Reputation: 1718
I am a newbie in C, and I want to do something like
uint8_t message[12];
message[0] = 0x00;
message[1] = 0x00;
message[2] = 0x00;
message[3] = 0x00;
message[4] = 0x00;
message[5] = 0x00;
message[6] = 0x00;
message[7] = 0x00;
message[8] = 0x00;
message[9] = 0x00;
message[10] = 0x00;
message[11] = 0x00;
sprintf(_smess,"AT$SS=%02x %02x %02x %02x %02x %02x %02x %02x %02x %02x %02x %02x\n",
message[0], message[1], message[2], message[3],
message[4], message[5], message[6], message[7],
message[8], message[9], message[10], message[11]);
But I don't know how to declare the variable _smess, I've tried with char *_smess or uint8_t _smess[12] but I got an error anyway
if a declare char _smess[43];
then I got this error:
Multiple markers at this line
- incompatible implicit declaration of built-in function 'sprintf' [enabled by
default]
- implicit declaration of function 'sprintf' [-Wimplicit-function-declaration]
- each undeclared identifier is reported only once for each function it
appears in
- '_smess' undeclared (first use in this function)
Upvotes: 0
Views: 978
Reputation: 1
int sprintf( char* buffer, const char* format, ... );
each character we have to allocate memory... In your case
"AT$SS=" required 6 bytes,
%02x required 2bytes
empty space between each charcter required 1byte
Total bytes required is 6 + 24 + 11 =41 bytes.
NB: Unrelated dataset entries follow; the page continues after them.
-- ==== Sys2Proof/Machine/Image.lean ====
section
/-!
DEFINITION. The images of a pre-empted task: what is saved and what is restored (22:R373 to R378).
-/

namespace Sys2Proof.Machine

/-! Writing. -/

/-- Where the task's compact image goes (R373). -/
def Hart.imageAddr (h : Hart) : Word := h.task.savep + word (1536 * h.csr.taskid.toNat)

/-- CSR j of a compact image, j = 0 to 23 (R373). -/
def Hart.imageCsrs (h : Hart) : List Word :=
  let c := h.csr
  let k := h.counters
  [c.vl, c.vty, c.stripn, c.slip, c.elx, c.wmbase, c.fflags, c.frm, c.srseed, c.srbase, c.dgdrop] ++ c.lidx.toList ++
    [c.tvec, c.budget, c.togest, c.retuse, word (k.decloss.toNat * 2 ^ 32 + k.slipstall.toNat),
     word (k.ldqwait.toNat * 2 ^ 32 + k.strwait.toNat), 0]

/-- Doublewords as bytes. -/
def dwords (l : List Word) : List Byte := l.flatMap fun w => toBytes 8 w.toNat

/-- The compact image of a hart, 1,536 bytes (R373). -/
def Hart.compactImage (h : Hart) (kind : Nat) (fullp cycle : Word) : List Byte :=
  let late := h.lates.head?
  dwords [word kind, fullp, word (h.csr.nodeid.toNat % 2 ^ 32 * 2 ^ 32 + h.csr.taskid.toNat % 2 ^ 32),
      word (h.asid.toNat * 2 ^ 52 + late.elim 0 fun l => l.cause.code), late.elim 0 fun l => l.address,
      late.elim 0 fun l => l.seq.setWidth 64, cycle, 0, h.pc] ++
    dwords (h.x.toList.drop 1) ++ dwords h.imageCsrs ++
    (h.h.toList.flatMap fun v => toBytes 16 v.toNat) ++ (h.bs.toList.flatMap fun b => toBytes 32 b.toNat) ++
    ((List.range 4).flatMap fun k =>
      let b := h.bars.getD k (0, 0)
      dwords [b.1, b.2]) ++
    List.replicate 192 0

/-- A tile's entry in the tile map: MAPPED, GANG, W, position (R376). -/
def tileEntry (t : AcName) (pos : Nat) : Nat :=
  match t with
  | .mapped t => 1 + (if t.gang then 2 else 0) + t.win * 4 + pos * 2 ^ 16
  | _ => 0

/-- The positions of the names' tiles in the tile area. -/
def tilePositions : List AcName → Nat → List Nat
  | [], _ => []
  | t :: rest, pos => pos :: tilePositions rest (pos + AcName.tiles t)

/-- The cells of a tile or a gang as bytes. -/
def tileBytes (far : Bool) (t : AcName) : List Byte :=
  match t with
  | .mapped t => (List.range t.size).flatMap fun k => toBytes 4 ((t.side far).get 0 k).toNat
  | _ => []

/-- A stream's 128 bytes: record, base, list, POS, view, ON (R376). -/
def streamBytes (st : Option Stream) : List Byte :=
  match st with
  | none => List.replicate 128 0
  | some st => toBytes 64 st.pattern.toNat ++ dwords [st.base, st.list, word st.pos] ++ toBytes 16 (st.view.getD 0).toNat ++ dwords [1] ++
      List.replicate 16 0

def VFile.bytes (f : VFile) : List Byte := f.v.toList.flatMap fun r => toBytes 256 r.toNat

/-- The full image (R376); on a pair task the follower's registers and tiles follow. -/
def Hart.fullImage (h : Hart) (fullp cycle : Word) : List Byte :=
  let names := h.ac.toList
  let far := h.far
  h.compactImage 2 fullp cycle ++ h.own.bytes ++ (h.own.e.toList.flatMap fun r => toBytes 32 r.toNat) ++
    ((List.range 7).flatMap fun k => toBytes 1024 (h.getM (k + 1)).toNat) ++ (h.ap.toList.flatMap fun p => toBytes 64 p.toNat) ++
    ((names.zip (tilePositions names 0)).flatMap fun p => toBytes 8 (tileEntry p.1 p.2)) ++
    (h.streams.toList.flatMap streamBytes) ++ (names.flatMap (tileBytes false)) ++
    if h.pair then far.bytes ++ names.flatMap (tileBytes true) else []

/-! Placing bytes in a context. -/

/-- The checks of a write of bytes by the hart, in pieces of 128 bytes: the first that fails, or the targets. -/
def State.checkImage (s : State) (q : Req) (va : Word) (bytes : List Byte) : Except Trap (List (Word × Located)) :=
  (List.range (ceilDiv bytes.length 128)).mapM fun k => do
    let r ← s.checkAccess q (.plain (va + word (128 * k))) 0 128
    return r

/-- Write an image at checked pieces. -/
def writeImage (q : Req) (bytes : List Byte) (l : List (Word × Located)) : Op Unit :=
  l.zipIdx.forM fun p => match p.1.2 with
    | .at_ t => writeTarget q t ((bytes.drop (128 * p.2)).take 128)
    | .absent _ => pure ()

/-- The pieces that are missing. -/
def missingPieces (l : List (Word × Located)) : List Missing :=
  l.filterMap fun p => match p.2 with
    | .absent bad => some { va := p.1, bad }
    | _ => none

/-! The scratchpad (R377). -/

/-- The blocks that a tile's context owns on its core, as firmware keeps them. -/
def State.keepBlocks (s : State) (h : Hart) (tile : Nat) : List KeptBlock :=
  (List.range 80).filterMap fun k =>
    let lo := scratchAddr h.place (4096 * k)
    let tag := s.tags.get {} (blockKey h.place (4096 * k))
    if tag.owner = some h.asid then
      some { tile, block := k, contents := tag.contents (blockKey h.place (4096 * k)), bytes := s.mem.slice lo (lo + 4096)
             poison := s.poison.slice (lo / 8) (lo / 8 + 512) }
    else none

/-- The copies that firmware keeps of contents which it now keeps anew. -/
def Node.renewKept (nd : Node) (l : List KeptBlock) : Node :=
  { nd with kept := nd.kept.map fun b => match l.find? (·.contents == b.contents) with
      | some v => { b with bytes := v.bytes, poison := v.poison }
      | none => b }

/-- The same for every tile that is set aside. -/
def State.renewKept (s : State) (l : List KeptBlock) : State :=
  { s with graphs := s.graphs.map fun g => { g with nodes := g.nodes.map fun nd => nd.renewKept l } }

/-- The core of a block, by the block's number. -/
def placeOfBlock (key : Nat) : Place := { die := key / 80 / 40, core := key / 80 % 40 }

/-- A kept block on the core of a hart that resumes. Where its contents stand they stay, with what other tasks of the context have written
meanwhile. Else firmware moves its copy there: the contents now stand in this place and in no other, but where tasks of the context still
use them, and the copy is then one of its own (R377; notes/assumptions/75.md). -/
def State.restoreBlock (s : State) (h : Hart) (b : KeptBlock) : State :=
  let key := blockKey h.place (4096 * b.block)
  let lo := scratchAddr h.place (4096 * b.block)
  if s.standsAt h.asid h.place b then s
  else
    let other (t : Nat × Tag) : Bool := t.1 != key && t.2.owner == some h.asid && t.2.contents t.1 == b.contents
    let used := s.tags.any fun t => other t && s.liveOn (placeOfBlock t.1) h.asid
    let tags := if used then s.tags
      else s.tags.map fun t => if other t then (t.1, { t.2 with passed := t.2.passed + 1, moved := none }) else t
    { s with
      tags := Store.set {} tags key { owner := some h.asid, passed := (s.tags.get {} key).passed + 1, moved := if used then none else some b.contents }
      mem := (s.mem.eraseRange lo (lo + 4096)).paste 0 lo b.bytes
      poison := (s.poison.eraseRange (lo / 8) (lo / 8 + 512)).paste false (lo / 8) b.poison }

/-- The blocks of a tile that resumes. -/
def State.restoreBlocks (s : State) (h : Hart) (tile : Nat) (l : List KeptBlock) : State :=
  (l.filter (·.tile == tile)).foldl (fun s b => s.restoreBlock h b) s

/-! Reading an image back (R374, R378). -/

/-- Reads a number of an image: its offset and its bytes. -/
abbrev ImageReader := Nat → Nat → Nat

/-- The CSRs of an image, by their numbers, in its order. -/
def imageCsrNumbers : List Nat :=
  [0x001, 0x002, 0x004, 0x005, 0x006, 0x007, 0x008, 0x009, 0x00A, 0x00B, 0x00C, 0x018, 0x019, 0x01A, 0x01B, 0x01C, 0x01D, 0x040, 0x050,
    0x051, 0x030]

/-- Firmware writes the CSRs back; their reserved fields stay zero (R6). -/
def Hart.restoreCsrs (h : Hart) (rd : ImageReader) : Hart :=
  imageCsrNumbers.zipIdx.foldl (fun h p => h.writeCsr p.1 (word (rd (0x240 + 8 * p.2) 8))) h

/-- A handle without its reserved bits (R6, R326). -/
def cleanHandle (v : Nat) : Handle := BitVec.ofNat 128 (putBits v 2 22 0)

/-- The fields of R373 into a hart that has been placed afresh. -/
def Hart.restoreCompact (h : Hart) (rd : ImageReader) : Hart :=
  let late := rd 0x18 1
  let cause := [Cause.illegalInstruction, .illegalBranchTarget, .malformedLine, .lineParity, .misalignedAccess, .atomicAlignment,
    .pageFault, .protection, .viewBound, .widening, .coverageSaturation, .sharedWrite, .fillIn, .shiftRange,
    .determinismViolation, .missedPromise, .barrierOrphaned, .indexBound, .ringMisuse, .streamMisuse, .weightStoreWrite, .ecall,
    .brk, .retiredInstruction, .gridDescriptor, .poisonedData, .protectedEgress, .launchError].find? fun c => c.code == late
  { h.restoreCsrs rd with
    pc := word (rd 0x40 8)
    sequential := false
    x := Vector.ofFn fun (k : Fin 64) => if k.val = 0 then 0 else word (rd (0x40 + 8 * k.val) 8)
    counters := {
      decloss := BitVec.ofNat 32 (rd (0x240 + 8 * 21 + 4) 4), slipstall := BitVec.ofNat 32 (rd (0x240 + 8 * 21) 4)
      ldqwait := BitVec.ofNat 32 (rd (0x240 + 8 * 22 + 4) 4), strwait := BitVec.ofNat 32 (rd (0x240 + 8 * 22) 4) }
    h := Vector.ofFn fun (k : Fin 16) => cleanHandle (rd (0x300 + 16 * k.val) 16)
    bs := Vector.ofFn fun (k : Fin 8) => cleanBand (rd (0x400 + 32 * k.val) 32)
    bars := (List.range 4).filterMap fun k =>
      let a := word (rd (0x500 + 16 * k) 8)
      if a = 0 then none else some (a, word (rd (0x508 + 16 * k) 8))
    lates := match cause with
      | some c => [{ cause := c, address := word (rd 0x20 8), seq := BitVec.ofNat 32 (rd 0x28 4), slot := none, restored := true }]
      | none => [] }

/-- A tile's cells from the tile area. -/
def cellsAt (rd : ImageReader) (base n : Nat) : Store (BitVec 32) :=
  (List.range n).filterMap fun k =>
    let v := BitVec.ofNat 32 (rd (base + 4 * k) 4)
    if v = 0 then none else some (k, v)

/-- The names from a tile map; `area` and `farArea` are the offsets of the tile areas. -/
def namesOfImage (rd : ImageReader) (pair : Bool) (area farArea : Nat) : Vector AcName 8 :=
  let entry (k : Nat) : Nat := rd (0x6C00 + 8 * k) 8
  let gangAt (k : Nat) : Bool := (entry (k / 4 * 4)).testBit 1 && k % 4 != 0
  Vector.ofFn fun (k : Fin 8) =>
    let e := entry k.val
    if e.testBit 0 then
      let gang := e.testBit 1
      let n := if gang then 65536 else 16384
      let pos := bitsAt e 16 4
      .mapped { win := bitsAt e 2 12, gang, cells := cellsAt rd (area + 65536 * pos) n
                farCells := if pair then cellsAt rd (farArea + 65536 * pos) n else [] }
    else if gangAt k.val then .member else .unmapped

def streamOfImage (rd : ImageReader) (k : Nat) : Option Stream :=
  let at_ := 0x6C40 + 128 * k
  if rd (at_ + 104) 8 % 2 = 1 then
    let v := cleanHandle (rd (at_ + 88) 16)
    some { pattern := BitVec.ofNat 512 (rd at_ 64), base := word (rd (at_ + 64) 8), list := word (rd (at_ + 72) 8)
           view := if v = 0 then none else some v, pos := rd (at_ + 80) 8 }
  else none

def fileOfImage (rd : ImageReader) (v : Nat) (e : Option Nat) : VFile :=
  { v := Vector.ofFn fun (k : Fin 64) => BitVec.ofNat 2048 (rd (v + 256 * k.val) 256)
    e := match e with
      | some e => Vector.ofFn fun (k : Fin 64) => BitVec.ofNat 256 (rd (e + 32 * k.val) 32)
      | none => Vector.replicate 64 0 }

/-- The fields of a full image (R376). -/
def Hart.restoreFull (h : Hart) (rd : ImageReader) : Hart :=
  let h := h.restoreCompact rd
  let tiles := ((List.range 8).map fun k =>
    let e := rd (0x6C00 + 8 * k) 8
    if e.testBit 0 then (if e.testBit 1 then 4 else 1) else 0).sum
  let area := 0x7440
  let farV := area + 65536 * tiles
  { h with
    own := fileOfImage rd 0x600 (some 0x4600)
    far := if h.pair then fileOfImage rd farV none else {}
    m := Vector.ofFn fun (k : Fin 8) => if k.val = 0 then 0 else BitVec.ofNat 8192 (rd (0x4E00 + 1024 * (k.val - 1)) 1024)
    ap := Vector.ofFn fun (k : Fin 8) => BitVec.ofNat 512 (rd (0x6A00 + 64 * k.val) 64)
    streams := Vector.ofFn fun (k : Fin 16) => streamOfImage rd k.val
    ac := namesOfImage rd h.pair area (farV + 16384) }

/-! A task that resumes (R374, R378). -/

/-- The first tile of the gang that a tile belongs to. -/
def NodeRec.gangOf (r : NodeRec) (tile : Nat) : Option Nat := if r.gang then some (tile - tile % max 1 r.gsize) else none

/-- A task at its start (R13, R16, R17). -/
def freshHart (gr : Graph) (n : Nat) (r : NodeRec) (tile : Nat) (p : Place) : Hart :=
  { place := p, run := .running, asid := gr.asid, pc := r.entry, leader := r.pair, pair := r.pair, det := r.det
    x := ((Vector.replicate 64 (0 : Word)).set 2 (0x00FFFFFFFFF50000 - word (0x4000 * p.slot))).set 3 r.argp
    csr := {
      slot := BitVec.ofNat 2 p.slot, coreid := word p.core, dieid := word p.die, taskid := word tile, nodeid := word n
      taskn := word r.tiles, argp := r.argp, budget := word r.budget }
    task := {
      ref := some { graph := gr.id, node := n, tile }, donep := r.donep, savep := r.savep
      wmaddr := if r.wmnode.isSome then some r.wmaddr else none
      vregs := r.vregs, accs := r.accs, mmrev := r.mmrev, prio := r.prio, restartable := r.restartable, gang := r.gangOf tile } }

/-- The places of an image's bytes in a context, in pieces of 128 bytes. -/
def State.imagePages (s : State) (die : Nat) (asid : Asid) (va : Word) (n : Nat) : Option (List Target) :=
  (List.range (ceilDiv n 128)).mapM fun k => s.agentTarget (dispatcherReq die asid) (va + word (128 * k))

/-- A reader of the image whose pieces stand at `l`. -/
def State.imageReader (s : State) (die : Nat) (asid : Asid) (l : List Target) : ImageReader := fun off n =>
  ofBytes ((List.range n).map fun k => match l[(off + k) / 128]? with
    | some t => s.byteFrom (dispatcherPlace die) (t.pa + (off + k) % 128) (s.readAddr (dispatcherReq die asid) t + (off + k) % 128)
    | none => 0)

/-- Bytes of the tile area of a full image whose fixed part stands at `head`. -/
def State.tileArea (s : State) (die : Nat) (asid : Asid) (head : List Target) : Nat :=
  65536 * ((List.range 8).map fun k =>
    let e := s.imageReader die asid head (0x6C00 + 8 * k) 8
    if e.testBit 0 then (if e.testBit 1 then 4 else 1) else 0).sum

/-- The hart with its image's fields restored, and where its full image stands, of how many bytes; none while a page of the image is
missing. -/
def State.restored (s : State) (h : Hart) : Option (Hart × Option (Word × Nat)) := do
  let die := h.place.die
  let l ← s.imagePages die h.asid h.imageAddr 1536
  let rd := s.imageReader die h.asid l
  if rd 0 1 = 2 then do
    let fullp := word (rd 8 8)
    let head ← s.imagePages die h.asid fullp 0x7440
    let cells := s.tileArea die h.asid head
    let n := 0x7440 + if h.pair then cells + 16384 + cells else cells
    let l ← s.imagePages die h.asid fullp n
    return (h.restoreFull (s.imageReader die h.asid l), some (fullp, n))
  else return (h.restoreCompact rd, none)

/-- The reads of a task's images set A on their pages (R229). -/
def State.touchImages (s : State) (h : Hart) (full : Option (Word × Nat)) : State :=
  let s := s.agentTouch h.place.die h.asid h.imageAddr 1536
  full.elim s fun p => s.agentTouch h.place.die h.asid p.1 p.2

/-- The views that a hart's handles and streams hold (R326, R337). -/
def Hart.views (h : Hart) : List Handle := (h.h.toList ++ h.streams.toList.filterMap fun st => st.bind (·.view)).filter Handle.live

/-- What firmware and the device keep of a hart that is set aside. -/
def Hart.savedTile (h : Hart) (tile : Nat) : SavedTile := { tile, die := h.place.die, acted := h.acted, views := h.views }

/-- Forget a tile that was set aside, with what is kept for it. -/
def Node.dropSaved (nd : Node) (tile : Nat) : Node :=
  { nd with saved := nd.saved.filter (·.tile != tile), kept := nd.kept.filter (·.tile != tile) }

end Sys2Proof.Machine
end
Allocate memory by static variable char _smess[41] or dynamic allocation char *_smess = new char[41]; unsigned char will not accepted
Upvotes: 0
Reputation: 225827
You know how big the string is based on the format string passed to sprintf
(i.e. 42 characters), so declare a char array of at least that size, making sure to leave room for the NUL ('\0'
) terminator:
char _smess[43];
Edit:
The error "incompatible implicit declaration of built-in function 'sprintf'" is because you didn't #include <stdio.h>
at the top of your file.
The "'_smess' undeclared" error is most likely because you didn't define it before it was used. It needs to appear before the sprintf
call.
Upvotes: 1